July 30, 1993|ZAN STEWART | SPECIAL TO THE TIMES; Zan Stewart writes regularly about music for The Times

Saxophonist Bill Perkins says jazz has been feeding his soul for four decades, and the process shows no signs of diminishing.

"Jazz keeps me young. Even after all these years, it's still the big, consuming interest of my life, the great joy of my elder years," said Perkins, 69, a Sherman Oaks resident who focuses on tenor saxophone. He plays Sunday, and Aug. 15 and 29, at Jax in Glendale.

Performing with the big bands of Stan Kenton and Woody Herman, and with Howard Rumsey's Lighthouse All-Stars, Perkins in the late 1940s and 1950s was a star of the West Coast jazz scene.
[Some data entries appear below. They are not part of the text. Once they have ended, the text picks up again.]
/-- Settles O15: the value is stored in its own field, and what HOLD_MS and the wind thresholds do beside is the judgement of
the records by the parameters as written. -/
theorem setParamInConfigIsActiveAtOnce : Obligations.SetParamInConfigIsActiveAtOnce := by
  intro tag ident subject value s hq hm hn hr
  have taken := atTaking_config hm
  have allowed : paramModeFails ident.toNat (atTaking s).sil.mode = false := by rw [taken, hm]; rfl
  have speed : ¬ (ident.toNat = 18 ∧ (atTaking s).sil.mode = .operate ∧ value.toInt < ((atTaking s).par.vCreep : Int)) :=
    fun h => by rw [taken, hm] at h; cases h.2.1
  have accepted := setParam_accepted hn allowed hr speed
  obtain ⟨c, hc⟩ : ∃ c, c = { s.blocks with
      par := paramSet s.blocks.par ident.toNat subject.toNat value.toInt.toNat
      pend := pendingSet s.blocks.pend ident.toNat none } := ⟨_, rfl⟩
  rw [taken, writeParam_config hm, ← hc] at accepted
  have frame : SameBut [.par, .pend] s.blocks c := hc ▸ written_sameBut _ _ s.blocks
  have par : c.par = paramSet s.blocks.par ident.toNat subject.toNat value.toInt.toNat := by rw [hc]
  have pend : c.pend = pendingSet s.blocks.pend ident.toNat none := by rw [hc]
  have iq : c.iq = s.blocks.iq := frame .iq (by decide)
  have now : c.now = s.blocks.now := frame .now (by decide)
  have wmn : c.wmn = s.blocks.wmn := frame .wmn (by decide)
  refine ⟨afterWrite ident.toNat c, exec_setParam hq (by rw [taken]; exact accepted), ?active, ?pending,
    fun i j hi other => ?others, fun i other => ?otherPending,
    sameBut_join frame (afterWrite_sameBut _ c) (by decide) (by decide), fun h => (afterWrite_iq_rest h c).trans iq,
    fun h => ?holds, fun h => (afterWrite_wmn_rest h c).trans wmn, fun h h' => ?wind⟩
  case active =>
    rw [afterWrite_par, par]
    exact paramGet_paramSet_self (paramNamed_bounds hn) _ _ _
  case pending =>
    rw [afterWrite_pend, pend]
    exact pendingGet_pendingSet_cleared _ _
  case others =>
    rw [afterWrite_par, par]
    exact paramGet_paramSet_named hn hi other _ _
  case otherPending =>
    rw [afterWrite_pend, pend]
    exact pendingGet_pendingSet_other other _ _
  case holds =>
    have holdMs : c.par.holdMs = value.toInt.toNat := by rw [par, h]; rfl
    rw [h, show afterWrite 6 c = holdWritten c from rfl, ← iq, ← now, ← holdMs]
    refine ⟨mapInputs_lastGood _ c, fun i => ⟨fun ⟨held, since, hs, reached⟩ => ?_, fun stands => ?_⟩⟩
    · exact (holdWritten_get c i).trans (holdWritten_falls _ held hs reached)
    · exact (holdWritten_get c i).trans (holdWritten_stays _ stands)
  case wind =>
    rw [afterWrite_thresholds h h', ← wmn]
    rfl

end Sys2Proof.Proofs

/-! The channel assignment table: ASSIGN_INPUT, ASSIGN_OUTPUT and CLEAR_ASSIGNMENT in CONFIG (R64 to R67). -/

namespace Sys2Proof.Proofs

open Sys2Proof.Machine Sys2Proof.Safety

/-! ## One entry of a table written -/

theorem vector_get_set_same {α : Type} {n : Nat} (v : Vector α n) (i : Fin n) (a : α) :
    (v.set i.val a i.isLt).get i = a := Vector.getElem_set_self i.isLt

theorem vector_get_set_other {α : Type} {n : Nat} (v : Vector α n) {i j : Fin n} (a : α) (h : j ≠ i) :
    (v.set i.val a i.isLt).get j = v.get j :=
  Vector.getElem_set_ne i.isLt j.isLt fun e => h (Fin.ext e).symm

theorem fieldRec_injective : Function.Injective fieldRec := fun _ _ h => Fin.ext (Fin.mk.inj h)

section
variable (i : Fin 24) (e : Option InputEntry) (b : Blocks)

/-- The posting of a restarted record leaves the table and the records as set. -/
theorem assignEntry_set : (assignEntry i e b).cat = (setEntry i e b).cat ∧ (assignEntry i e b).iq = (setEntry i e b).iq := by
  unfold assignEntry
  dsimp only
  split <;> exact ⟨rfl, rfl⟩

theorem assignEntry_inputs_same : (assignEntry i e b).cat.inputs.get i = e := by
  rw [(assignEntry_set i e b).1]
  exact vector_get_set_same _ i e

theorem assignEntry_inputs_other {j : Fin 24} (h : j ≠ i) :
    (assignEntry i e b).cat.inputs.get j = b.cat.inputs.get j := by
  rw [(assignEntry_set i e b).1]
  exact vector_get_set_other _ e h

theorem assignEntry_outputs : (assignEntry i e b).cat.outputs = b.cat.outputs := by
  rw [(assignEntry_set i e b).1]
  rfl

/-- The record of an input restarts by its new entry (R65, R67). -/
theorem assignEntry_rec_same : (assignEntry i e b).iq.recs.get (fieldRec i) = restartedRec (fieldFn i) e := by
  rw [(assignEntry_set i e b).2]
  exact vector_get_set_same _ (fieldRec i) _

theorem assignEntry_rec_other {j : Fin 41} (h : j ≠ fieldRec i) :
    (assignEntry i e b).iq.recs.get j = b.iq.recs.get j := by
  rw [(assignEntry_set i e b).2]
  exact vector_get_set_other _ (i := fieldRec i) _ h

end

theorem restartedRec_none_optional {f : InputFn} (h : isOptional f = true) :
    restartedRec f none = { qualified := false, freshness := .fresh, pendingFirst := false } := if_pos h

theorem restartedRec_none_mandatory {f : InputFn} (h : isOptional f = false) :
    restartedRec f none = { qualified := failSafe f, freshness := .failsafe, pendingFirst := true } :=
  if_neg (by simp [h])

/-! ## ASSIGN_INPUT (R65) -/

theorem fieldIndex_of_number {n : Nat} {i : Fin 24} (h : n = i.val + 1) : fieldIndex n = some i := by
  subst h
  exact dif_pos ⟨Nat.succ_pos _, i.isLt⟩

theorem fieldIndex_none_iff (n : Nat) : fieldIndex n = none ↔ n = 0 ∨ 24 < n := by
  unfold fieldIndex
  split
  · simp only [reduceCtorEq, false_iff]
    omega
  · simp only [true_iff]
    omega

section
variable {fn form link channel bit n flags : Octet} {b : Blocks} {i : Fin 24} (hm : b.sil.mode = .config)
include hm

theorem takeAssignInput_position (hi : fieldIndex fn.toNat = some i) :
    takeAssignInput [fn, 0#8, link, channel, bit, n, flags] b =
      assignPosition i link.toNat channel.toNat bit.toNat n.toNat flags.toNat b := by
  simp [takeAssignInput, inMode_same hm, num, hi]

theorem takeAssignInput_notFitted (hi : fieldIndex fn.toNat = some i) :
    takeAssignInput [fn, 1#8, link, channel, bit, n, flags] b =
      if isOptional (fieldFn i) = true then accept (assignEntry i (some .notFitted) b) else refuse .range b := by
  simp [takeAssignInput, inMode_same hm, num, hi]

theorem takeAssignInput_unnamed (h : fieldIndex fn.toNat = none ∨ 2 ≤ form.toNat) :
    takeAssignInput [fn, form, link, channel, bit, n, flags] b = refuse .range b := by
  simp only [takeAssignInput, inMode_same hm, num]
  split
  case h_1 hi hf => exact absurd h (by simp [hi, hf])
  case h_2 hi hf => exact absurd h (by simp [hi, hf])
  case h_3 => rfl

end

section
variable {i : Fin 24} {l : Link} {p : Position} {link channel bit n : Nat} {b : Blocks} (flags : Nat)

/-- Checks 2 and 3 of R65: a position that R27 does not name, a debounce count out of its range, or a link that is not the
function's own. -/
theorem assignPosition_range (h : ∀ l p, linkOf link = some l → positionOf channel bit = some p → 1 ≤ n → n ≤ 15 →
    inputLink (fieldFn i) ≠ some l) : assignPosition i link channel bit n flags b = refuse .range b := by
  unfold assignPosition
  split
  case h_1 l p hl hp =>
    by_cases count : 1 ≤ n ∧ n ≤ 15
    · rw [if_neg (not_not.mpr count), if_pos (h l p hl hp count.1 count.2)]
    · exact if_pos count
  case h_2 => rfl

/-- Check 4 of R65 alone is left for a position of the function's own link. -/
theorem assignPosition_own (hl : linkOf link = some l) (hp : positionOf channel bit = some p) (h1 : 1 ≤ n) (h15 : n ≤ 15)
    (own : inputLink (fieldFn i) = some l) : assignPosition i link channel bit n flags b =
      if receiveHeld b i l p = true then refuse .conflict b
      else accept (assignEntry i (some (.position p n (flags.testBit 0) (flags.testBit 1))) b) := by
  simp only [assignPosition, hl, hp, h1, h15, own, and_self, not_true, ne_eq, if_false]

end

/-- Another input of the link holds the position. -/
theorem receiveHeld_of_entry {b : Blocks} {i j : Fin 24} {l : Link} {p : Position} {m : Nat} {inv rep : Bool} (h : j ≠ i)
    (own : inputLink (fieldFn j) = some l) (entry : b.cat.inputs.get j = some (.position p m inv rep)) :
    receiveHeld b i l p = true :=
  List.any_eq_true.mpr ⟨j, List.mem_finRange j, by simp [h, own, entry]⟩

/-- ASSIGN_INPUT on a quiet port in CONFIG is answered as its octets are judged. -/
theorem exec_assignInput {tag fn form link channel bit n flags : Octet} {s : State} {b : Blocks} {r : Result}
    (hq : QuietPort s) (hm : s.blocks.sil.mode = .config)
    (h : takeAssignInput [fn, form, link, channel, bit, n, flags] s.blocks = { blocks := b, result := r }) :
    exec (.assignInput tag fn form link channel bit n flags) s =
      .next (answered s { kind := 0x04#8, tag := tag, body := [fn, form, link, channel, bit, n, flags] } b r) :=
  exec_answered rfl (Nat.le_of_ble_eq_true rfl) hq (by rw [atTaking_config hm]; exact h)
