-- ==== Sys2Proof/Syntax.lean ====
section
/-!
DEFINITION. The commands of the block: one constructor of `Instr` for each row of spec/opcode_table.json, with the
operands the row's rules name. What only the outside world decides (a pin's signal and its phase, the voltage at a
converter, a received cell, an ECC outcome) is an operand too.
-/
namespace Sys2Proof

/-- Who writes TB_SLEW (R38): the host, the PTP servo, Sloulo alignment. -/
inductive SlewOwner where
  | host | ptp | sloulo
  deriving DecidableEq, Repr

/-- Outcome of reading a word protected by SECDED: clean, corrected, uncorrectable (R140, R142, R265). -/
inductive Ecc where
  | clean | corrected | uncorrectable
  deriving DecidableEq, Repr

/-- What the SECDED check of a group fetched from the program store finds (R140): an error corrected in the fetch, one that is
uncorrectable in the copy that serves the quad, or one that is uncorrectable in its sibling too. -/
inductive GroupError where
  | corrected | oneCopy | bothCopies
  deriving DecidableEq, Repr

/-- Notices returned to the node that sent a release over the fabric (R58). -/
inductive Notice where
  | late | busy | refused | cancelLate
  deriving DecidableEq, Repr

/-- Causes of a channel in bit order (R144). -/
inductive Cause where
  | capture | match' | late | mute | stuck | flush | counter | sync | tooth | cam | map | draft | adc
  | post | rpost | event | wake | host | start
  deriving DecidableEq, Repr

/-- Bit of a cause in TLR_CH_PEND (R144). -/
def Cause.bit : Cause → Nat
  | .capture => 0 | .match' => 1 | .late => 2 | .mute => 3 | .stuck => 4 | .flush => 5 | .counter => 6
  | .sync => 7 | .tooth => 8 | .cam => 9 | .map => 10 | .draft => 11 | .adc => 12 | .post => 13
  | .rpost => 14 | .event => 15 | .wake => 16 | .host => 17 | .start => 18

/-- Self-check faults that fence an engine, with the numbers of ENG_STATe.fence_cause (spec/06, R165). -/
inductive FenceCause where
  | parity | regEcc | sequencer | budgetGuard | nestedTrap | host
  deriving DecidableEq, Repr

/-- Number of a fence cause in ENG_STATe.fence_cause. -/
def FenceCause.code : FenceCause → Nat
  | .parity => 1 | .regEcc => 2 | .sequencer => 3 | .budgetGuard => 4 | .nestedTrap => 5 | .host => 6

/-- A capture queue: a facet's or a counter's. -/
inductive CapQueue where
  | facet (n : Fin 256)
  | counter (n : Fin 32)
  deriving DecidableEq, Repr

/-- An entry on its way to a facet's armed queue (R61): its time, or none when the time is the GTB of the cycle after
arrival (R204, FCT_SCHED_CMD.now); action; LATE_DROP; tag; notify; the draft it comes from as (domain, entry). -/
structure ArmSpec where
  time : Option Time
  act : BitVec 2
  drop : Bool
  tag : Byte
  notify : Bool
  origin : Option (Fin 8 × Fin 256)
  deriving DecidableEq, Repr

/-- The fields a draft write carries (R121). -/
structure DraftSpec where
  angle : BitVec 21
  act : BitVec 2
  facet : Fin 256
  lead : BitVec 2
  drop : Bool
  tag : Byte
  notify : Bool
  autoFree : Bool
  limp : Bool
  owner : Fin 512
  hostOwn : Bool
  pairEn : Bool
  pair : Fin 256
  dur : Word
  deriving DecidableEq, Repr

/-- What the SECDED check of a Vault line finds, by word of the line (R264): words corrected, and words uncorrectable. -/
structure LineEcc where
  corr : BitVec 4
  bad : BitVec 4
  deriving DecidableEq, Repr

/-- A requester of the Vault port (R255, R258): an engine, the commit unit, a DMA channel, or another class. -/
inductive Requester where
  | engine (e : Fin 17)
  | commit
  | adc
  | dma (n : Fin 32)
  | host | assayer | bezel | sloulo
  deriving DecidableEq, Repr

/-- An access to one line (R254): a read; a write of the bytes given, with the others masked; an atomic on a word. -/
inductive LineOp where
  | read
  | write (bytes : List (Option Byte))
  | atomic (word : Fin 4) (swap : Bool) (v : Dword)
  deriving DecidableEq, Repr

/-- A request ready at the Vault port: who, which line, what, and what the check of the line would find. -/
structure VaultRequest where
  who : Requester
  line : Fin 524288
  op : LineOp
  ecc : LineEcc
  deriving DecidableEq, Repr

/-- A host access through a window: a read of a number of bytes, or a write with its byte
enables. -/
inductive HostAccess where
  | read (len : Nat)
  | write (bytes : List (Option Byte))
  deriving DecidableEq, Repr

/-- A legacy instruction as R195–R197 map it. What the reference manual of the Jengor member gives (the result and flags of
an ALU operation, whether a branch is taken) is an operand, as is what the context RAM finds at the commit of a legacy end (R142); `flags` stands as bits 3:0 of the context's flags. -/
inductive LegacyOp where
  | alu (d : Fin 8) (r : Word) (flags : BitVec 4)
  | compare (flags : BitVec 4)
  | branch (taken : Bool) (target : BitVec 16)
  | paramRead (d : Fin 8) (a : BitVec 22)
  | paramWrite (a : BitVec 22) (d : Fin 8)
  | schedule (pin : BitVec 6) (t : Fin 8) (act : BitVec 2) (drop : Bool) (tag : Byte) (notify : Bool)
  | counter (n : Fin 32) (k : Fin 4) (t : Fin 8)
  | flush (pin : BitVec 6)
  | safe (pin : BitVec 6)
  | release (pin : BitVec 6)
  | timeRead (d : Fin 8)
  | post (ch : BitVec 6)
  | finish (next : BitVec 16) (ctx : Ecc)
  deriving DecidableEq, Repr

/-- The facet of a facet instruction (R198): from bits 7:0 of a register (even opcode) or the bound facet (odd). -/
inductive FacetSel where
  | reg (b : Fin 16)
  | bound
  deriving DecidableEq, Repr

/-- What a DMA source read returns beside the bytes the part itself holds (R296, R306): the ECC outcome of a Vault or Daybook
line, the bytes of a host-memory line, or an error of the access. -/
structure DmaReply where
  ecc : LineEcc
  host : List Byte
  err : Option (BitVec 4)
  deriving DecidableEq, Repr

/-- The payload of a TOOTH cell (R367): edge time, position Θ_k mod (16 × cycle), the angles e1 to e4 ahead, slot, state,
reason, source domain, whether the state changed, the cycle bit, and the sequence number. -/
structure ToothCell where
  time : BitVec 40
  pos : BitVec 25
  e : Vector (BitVec 25) 4
  slot : BitVec 10
  state : BitVec 3
  reason : BitVec 4
  dom : BitVec 2
  trans : Bool
  cycle : Bool
  seq : BitVec 6
  deriving DecidableEq, Repr

/-- What a REPORT tells (R359, R374): the node's UID, the ID it holds, and for each UP or DEGRADED port the UID behind it, the delay and
whether it is DEGRADED. The spec lays out no payload of DISCOVER, REPORT and ROUTE; they stand as what they tell. -/
structure NodeReport where
  uid : Dword
  id : Option (Fin 64)
  links : Vector (Option (Dword × Nat × Bool)) 4
  deriving DecidableEq, Repr

/-- What a ROUTE cell gives a node (R359, R361): its UID, its ID, its SLO_ROUTE words, its depth, the node behind each port, its
broadcast-tree ports, the root's ID, and whether it belongs to a census or an admission. -/
structure RouteTable where
  uid : Dword
  id : Fin 64
  entries : List Word
  depth : Nat
  far : Vector (Option (Fin 64)) 4
  tree : Vector Bool 4
  root : Fin 64
  census : Bool
  deriving DecidableEq, Repr

/-- SUB cells (R351, R366). -/
inductive SubOp where
  | subscribe | unsubscribe | accept | refuse
  deriving DecidableEq, Repr

/-- Payload of a cell, by type (R351). -/
inductive CellBody where
  | tooth (c : ToothCell)
  | rpost (ch src : Fin 512) (time : Time)
  | revt (m : BitVec 5)
  | goat (cancel : Bool) (tally : Dword)
  | notice (tally : Dword) (kind : Notice)
  | bulk (data : List Byte) (post : Option (Fin 512))
  | discover (root : Dword) (full : Bool)
  | report (x : NodeReport)
  | route (x : RouteTable)
  | sub (op : SubOp) (source : Fin 4) (mirror : Fin 4)
  | hello (root : Dword)
  | reserved (type : BitVec 4)
  deriving DecidableEq, Repr

/-- A cell without its link fields (R350). -/
structure Cell where
  bcast : Bool
  dst : Fin 64
  src : Fin 64
  body : CellBody
  deriving DecidableEq, Repr

/-- The delay measurement a LINK cell carries (R363): a request, or a reply with t2 and t3. -/
inductive LinkTime where
  | none
  | request
  | reply (t2 t3 : Time)
  deriving DecidableEq, Repr

/-- A LINK cell (R352, R353, R356, R363): acknowledgement, credits by VC, nak, what the port declares of itself, its identity, the
delay measurement. -/
structure LinkCell where
  ack : BitVec 7
  credits : Vector Byte 4
  nak : Bool
  degraded : Bool
  down : Bool
  uid : Option Dword
  time : LinkTime
  deriving DecidableEq, Repr

/-- A census or an admission as one node sees it (R359, R360): the root with the reports it has gathered; any other node with the ROUTE
it is sent. -/
inductive Admission where
  | root (reports : List NodeReport)
  | node (x : RouteTable)
  deriving DecidableEq, Repr

/-- An input pad (R77, R92): a facet with the level that the outside drives now, or none; or a WHL input with its signal, in mV (R91): the differential
voltage in VR mode, that of WHLn_P in Hall mode. -/
inductive Pad where
  | facet (n : Fin 256) (level : Option Bool)
  | whl (n : Fin 8) (mv : Int)
  deriving DecidableEq, Repr

/-- What a PCIe configuration write sets (R340, R380–R382): the command register's memory and bus master enables; a BAR; MSI-X enable and
Function Mask; MSI enable with its message; the D-state with PME_En and a write of 1 to PME_Status; the payload and read-request sizes. -/
inductive CfgItem where
  | command (mem master : Bool)
  | bar (k : Fin 3) (addr : Dword)
  | msix (enable maskAll : Bool)
  | msi (enable : Bool) (addr : Dword) (data : BitVec 16)
  | power (d3 pmeEn clear : Bool)
  | sizes (mps mrrs : BitVec 3)
  deriving DecidableEq, Repr

/-- A PCIe configuration request: a read of the dword at an offset, or a write. -/
inductive ConfigReq where
  | read (off : BitVec 12)
  | write (x : CfgItem)
  deriving DecidableEq, Repr

/-- A host request that no window takes (R383, R386): a BAR0 read or write of another size, alignment or with enables off, or a write TLP
with EP set. -/
inductive BadAccess where
  | read | write | poisoned
  deriving DecidableEq, Repr

/-- What a JTAG debugger does (R415): the two instructions that are always there; control and inspection of the Assayer core; accesses of
registers and of the Vault. -/
inductive JtagOp where
  | idcode
  | bypass
  | halt
  | step
  | inspect
  | regRead (off : Nat)
  | regWrite (off : Nat) (v : Word)
  | vaultRead (addr : BitVec 24) (len : Nat) (eccs : List LineEcc)
  | vaultWrite (addr : BitVec 24) (bytes : List Byte) (eccs : List LineEcc)
  deriving DecidableEq, Repr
He was renowned for his lyrical, soft-toned tenor playing, which was deeply influenced by the marvelous Lester Young and three of Young's disciples: Stan Getz, Al Cohn and Zoot Sims.

That Young-based style was Perkins' calling card until about 10 years ago, when he felt he had to try something new.

"Now my attitude is forward-looking. I don't play the way I used to. In fact, it astounds me how much I have changed," he said in a phone interview from Port Townsend, Wash., where he was taking part in a celebration of Kenton's music.

Perkins explained: "Through playing with pianist Frank Strazzeri, with whom I have been associated for about 12 years, and through playing at a club in Pasadena called Dino's, that's now closed, I suddenly started to break loose.

"I started to check out what the great modern masters like Joe Lovano, Joe Henderson, Wayne Shorter and John Coltrane were doing, the way they weren't playing strict patterns, the way they were unpredictable," Perkins said. "Before then, I really wasn't able to appreciate them. Now I'm able to incorporate the way they play with some of my own ideas.

"I don't play like Lester Young anymore, though hopefully Lester still has some influence," said Perkins, whose current solos have a keen modernity that reflects his awareness of Shorter, Lovano and the others. "I feel my playing has expanded; there's greater variety to it; my approach is maybe harder. I know I am enjoying doing it more."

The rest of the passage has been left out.